# Factory Wheels, rust on hood



## BlueSky1Guy (Jul 9, 2015)

2 questions. Unrelated, hope that isn't bad forum form

Are these the Rally II wheels? Something else? They are 14 inch wheels, and 7.5 inches wide.

This rust spot on the exterior of the hood looks pretty bad to me. Opinions about whether it's fixable. It is located where the hinge connects on the bottom. I'd sure rather keep the original hood if I can.


----------



## Pinion head (Jan 3, 2015)

The wheel is indeed an original Rally II, the two letter ID code to the RH of the valve stem is KS, and thus a 14x7 rally II wheel. The KS I'd code was used on '71-75 model 14x7 rally II's. 

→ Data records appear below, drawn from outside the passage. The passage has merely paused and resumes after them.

/-- Bytes of the activations, and of the weights. -/
def MMOp.aLen (o : MMOp) : Nat :=
  let n := if o.flow = .diag then o.m * o.n * o.k else o.m * o.k
  match o.mode with
  | .b16 => 2 * n
  | .c16 => 4 * n
  | _ => n
def MMOp.wLen (o : MMOp) : Nat :=
  match o.mode with
  | .i8 => o.k * o.n
  | .l4 => cdiv o.k 2 * o.n
  | .l3 => cdiv (2 * cdiv o.k 2 * o.n) 8 * 3
  | .b16 => 2 * (o.k * o.n)
  | .c16 => 4 * (o.k * o.n)

/-- The last transform of the frequency-domain path keeps the real part of each output alone (06 R145, Table 6-7). -/
def MMOp.realOnly (o : MMOp) : Bool := decide (o.mode = .c16) && (o.feed.any (fun f => decide (f.stage = 6)))

/-- Columns of 32-bit sums: two for each complex output that keeps both parts. -/
def MMOp.cols (o : MMOp) : Nat := if o.mode = .c16 ∧ !o.realOnly then 2 * o.n else o.n

/-- Position of activation (m, k) for output n, and of weight (k, n), in their operands (log entry 26). -/
def MMOp.aIdx (o : MMOp) (m n k : Nat) : Nat := if o.flow = .diag then (m * o.n + n) * o.k + k else m * o.k + k
def MMOp.wIdx (o : MMOp) (k n : Nat) : Nat := k * o.n + n

/-- Position of the code of (k, n) in L modes: pairs of reduction indices stand together (R87). -/
def MMOp.cIdx (o : MMOp) (k n : Nat) : Nat := k / 2 * (2 * o.n) + 2 * n + k % 2

/-- Code `i` of packed codes: nibbles, or eight 3-bit codes in each 24-bit group (Table 4-2 (a)). -/
def code4 (b : List Byte) (i : Nat) : Nat := (nth 0 b (i / 2)).toNat / 16 ^ (i % 2) % 16
def code3 (b : List Byte) (i : Nat) : Nat := unle ((b.drop (3 * (i / 8))).take 3) / 8 ^ (i % 8) % 8

/-- A signed element of `z` bytes at position `i`. -/
def elI (z : Nat) (b : List Byte) (i : Nat) : Int := sgn (8 * z) (unle ((b.drop (z * i)).take z))

/-! ## Sums -/

/-- An INT32 sum and the additions that wrapped (R86). -/
structure Acc where
  v : Int
  wraps : Nat := 0
deriving DecidableEq, Repr

/-- One INT32 addition modulo 2^32. -/
def Acc.add (a : Acc) (x : Int) : Acc :=
  { v := wrapI 32 (a.v + x), wraps := if satI 32 (a.v + x) = a.v + x then a.wraps else a.wraps + 1 }

/-- I8: products in ascending reduction index (R86, R90). -/
def dotI8 (inc : Int) (l : List (Int × Int)) : Acc := l.foldl (fun a x => a.add (x.1 * x.2)) { v := inc }

/-- L4 and L3: two table entries are added in each step (R87). -/
def dotL (inc : Int) (l : List (Int × Int)) : Acc :=
  let rec go (a : Acc) : List (Int × Int) → Acc
    | x :: y :: r => go (a.add (x.1 * x.2 + y.1 * y.2)) r
    | [x] => a.add (x.1 * x.2)
    | [] => a
  go { v := inc } l

/-- B16: one product (R88); none when it is skipped. -/
def prodB16 (x y : FV) : Option Nat :=
  match x, y with
  | .zero _, _ => none
  | _, .zero _ => none
  | x, y =>
    let p := (x.mul y).to32
    match of32 p with
    | .zero _ => none
    | _ => some p

/-- B16: the sum in FP32, one addition a product in ascending reduction index (R88). -/
def dotB16 (inc : Nat) (l : List (FV × FV)) : Nat :=
  l.foldl (fun a x => match prodB16 x.1 x.2 with
    | some p => fadd a p
    | none => a) inc

/-- C16: the real and the imaginary component of a product, rounded (R89). -/
def cmulRe (a b : Int × Int) : Int := rhe (a.1 * b.1 - a.2 * b.2) (2 ^ 15)
def cmulIm (a b : Int × Int) : Int := rhe (a.1 * b.2 + a.2 * b.1) (2 ^ 15)

/-- A complex Q1.15 element. -/
def elC (b : List Byte) (i : Nat) : Int × Int := (elI 2 b (2 * i), elI 2 b (2 * i + 1))

/-- A B16 element. -/
def elF (fp16 : Bool) (b : List Byte) (i : Nat) : FV :=
  let v := unle ((b.drop (2 * i)).take 2)
  if fp16 then ofHf v else ofBf v

/-- The weight of (k, n) as an integer, in I8 and L modes. -/
def MMOp.weight (o : MMOp) (cb : List Int) (w : List Byte) (k n : Nat) : Int :=
  match o.mode with
  | .l4 => nth 0 cb (code4 w (o.cIdx k n))
  | .l3 => nth 0 cb (code3 w (o.cIdx k n))
  | _ => elI 1 w (o.wIdx k n)

/-- The 32-bit sum at row `m`, column `col` with the incoming pattern `inc`: its pattern and the wraps (R86 to R90). -/
def MMOp.out (o : MMOp) (cb : List Int) (a w : List Byte) (m col inc : Nat) : Nat × Nat :=
  let ks := upto o.k
  match o.mode with
  | .b16 => (dotB16 (of32 inc).to32
      (ks.map (fun k => (elF o.fp16 a (o.aIdx m col k), elF o.fp16 w (o.wIdx k col)))), 0)
  | .c16 =>
    let n := if o.realOnly then col else col / 2
    let f := if o.realOnly ∨ col % 2 = 0 then cmulRe else cmulIm
    let r := ks.foldl (fun (x : Acc) k => x.add (f (elC a (o.aIdx m n k)) (elC w (o.wIdx k n)))) { v := sgn 32 inc }
    (enc 32 r.v, r.wraps)
  | .i8 =>
    let r := dotI8 (sgn 32 inc) (ks.map (fun k => (elI 1 a (o.aIdx m col k), o.weight cb w k col)))
    (enc 32 r.v, r.wraps)
  | _ =>
    let r := dotL (sgn 32 inc) (ks.map (fun k => (elI 1 a (o.aIdx m col k), o.weight cb w k col)))
    (enc 32 r.v, r.wraps)

/-- MAC positions of one reduction step that are gated: the activation or the weight operand is zero (R93). -/
def MMOp.gatedAt (o : MMOp) (cb : List Int) (a w : List Byte) (m n k : Nat) : Bool :=
  match o.mode with
  | .b16 => (match elF o.fp16 a (o.aIdx m n k), elF o.fp16 w (o.wIdx k n) with
      | .zero _, _ => true
      | _, .zero _ => true
      | _, _ => false)
  | .c16 => decide (elC a (o.aIdx m n k) = (0, 0)) || decide (elC w (o.wIdx k n) = (0, 0))
  | _ => decide (elI 1 a (o.aIdx m n k) = 0) || decide (o.weight cb w k n = 0)

/-- Reduction positions of an operation: those beyond K in its last tile are fed as zeros (07 R167); an output-stationary or diagonal
operation streams K itself, r positions at a time. -/
def MMOp.kPadded (o : MMOp) : Nat :=
  let z := if o.flow = .ws ∨ o.flow = .is_ then o.mode.consts.kt else o.mode.consts.r
  cdiv o.k z * z

/-- MAC positions issued. -/
def MMOp.macs (o : MMOp) : Nat := o.m * o.n * o.kPadded

/-- MAC positions gated (R93): those beyond K are. -/
def MMOp.gated (o : MMOp) (cb : List Int) (a w : List Byte) : Nat :=
  sumN ((upto o.m).map (fun m => sumN ((upto o.n).map (fun n =>
    ((upto o.k).filter (fun k => o.gatedAt cb a w m n k)).length)))) + (o.macs - o.m * o.n * o.k)

/-! ## Partial-sum tiles -/

/-- Blocks of 32 × 32 sums in a row of blocks. -/
def MMOp.gridW (o : MMOp) : Nat := cdiv o.cols 32

/-- A block's number, tile index, first row and column, rows and columns. -/
structure Block where
  t : Nat
  r0 : Nat
  c0 : Nat
  rows : Nat
  cols : Nat
deriving DecidableEq, Repr

/-- The blocks of an operation in row-major order. -/
def MMOp.blocks (o : MMOp) : List Block :=
  (enumFrom 0 (upto (cdiv o.m 32 * o.gridW))).map (fun x =>
    let r := 32 * (x.1 / o.gridW)
    let c := 32 * (x.1 % o.gridW)
    { t := nth 0 o.tiles x.1, r0 := r, c0 := c, rows := (if o.m - r < 32 then o.m - r else 32),
      cols := (if o.cols - c < 32 then o.cols - c else 32) })

/-- The incoming sums of each block; the last component tells whether the item goes on (R106). -/
def readBlocks (p k : Nat) (it : Item) (acc : Bool) : List Block → State → State × List (List Byte) × Bool
  | [], s => (s, [], true)
  | b :: r, s =>
    if acc then
      let (s1, x, ok) := readTile s p k it b.t (128 * b.rows)
      if ok then
        let (s2, xs, ok2) := readBlocks p k it acc r s1
        (s2, x :: xs, ok2)
      else (s1, [], false)
    else
      let (s2, xs, ok2) := readBlocks p k it acc r s
      (s2, [] :: xs, ok2)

On the hood, it may be able to be repaired, depends on how thin the metal is further away from the rustholes. Have an older gentlemen who is amazing using his synchro wave TIG, but like any proper repair, the metal that one is going to buttweld to, needs to be clean thick metal, not thin, rusted on the backside.


----------



## BearGFR (Aug 25, 2008)

:agree As long as it's possible to cut out the bad stuff all around so that you've got rust free metal to weld to (the back side is almost always over a larger area than you can see from the front), someone who's good with a mig or tig should be able to repair it.

Bear


----------



## BlueSky1Guy (Jul 9, 2015)

I can get a welding guru to check it out. My friend says this guy can do anything, including fix a hole in a beer can. I didn't want to waste his time if it was pointless. 
Thanks Pinion, about the wheels.


----------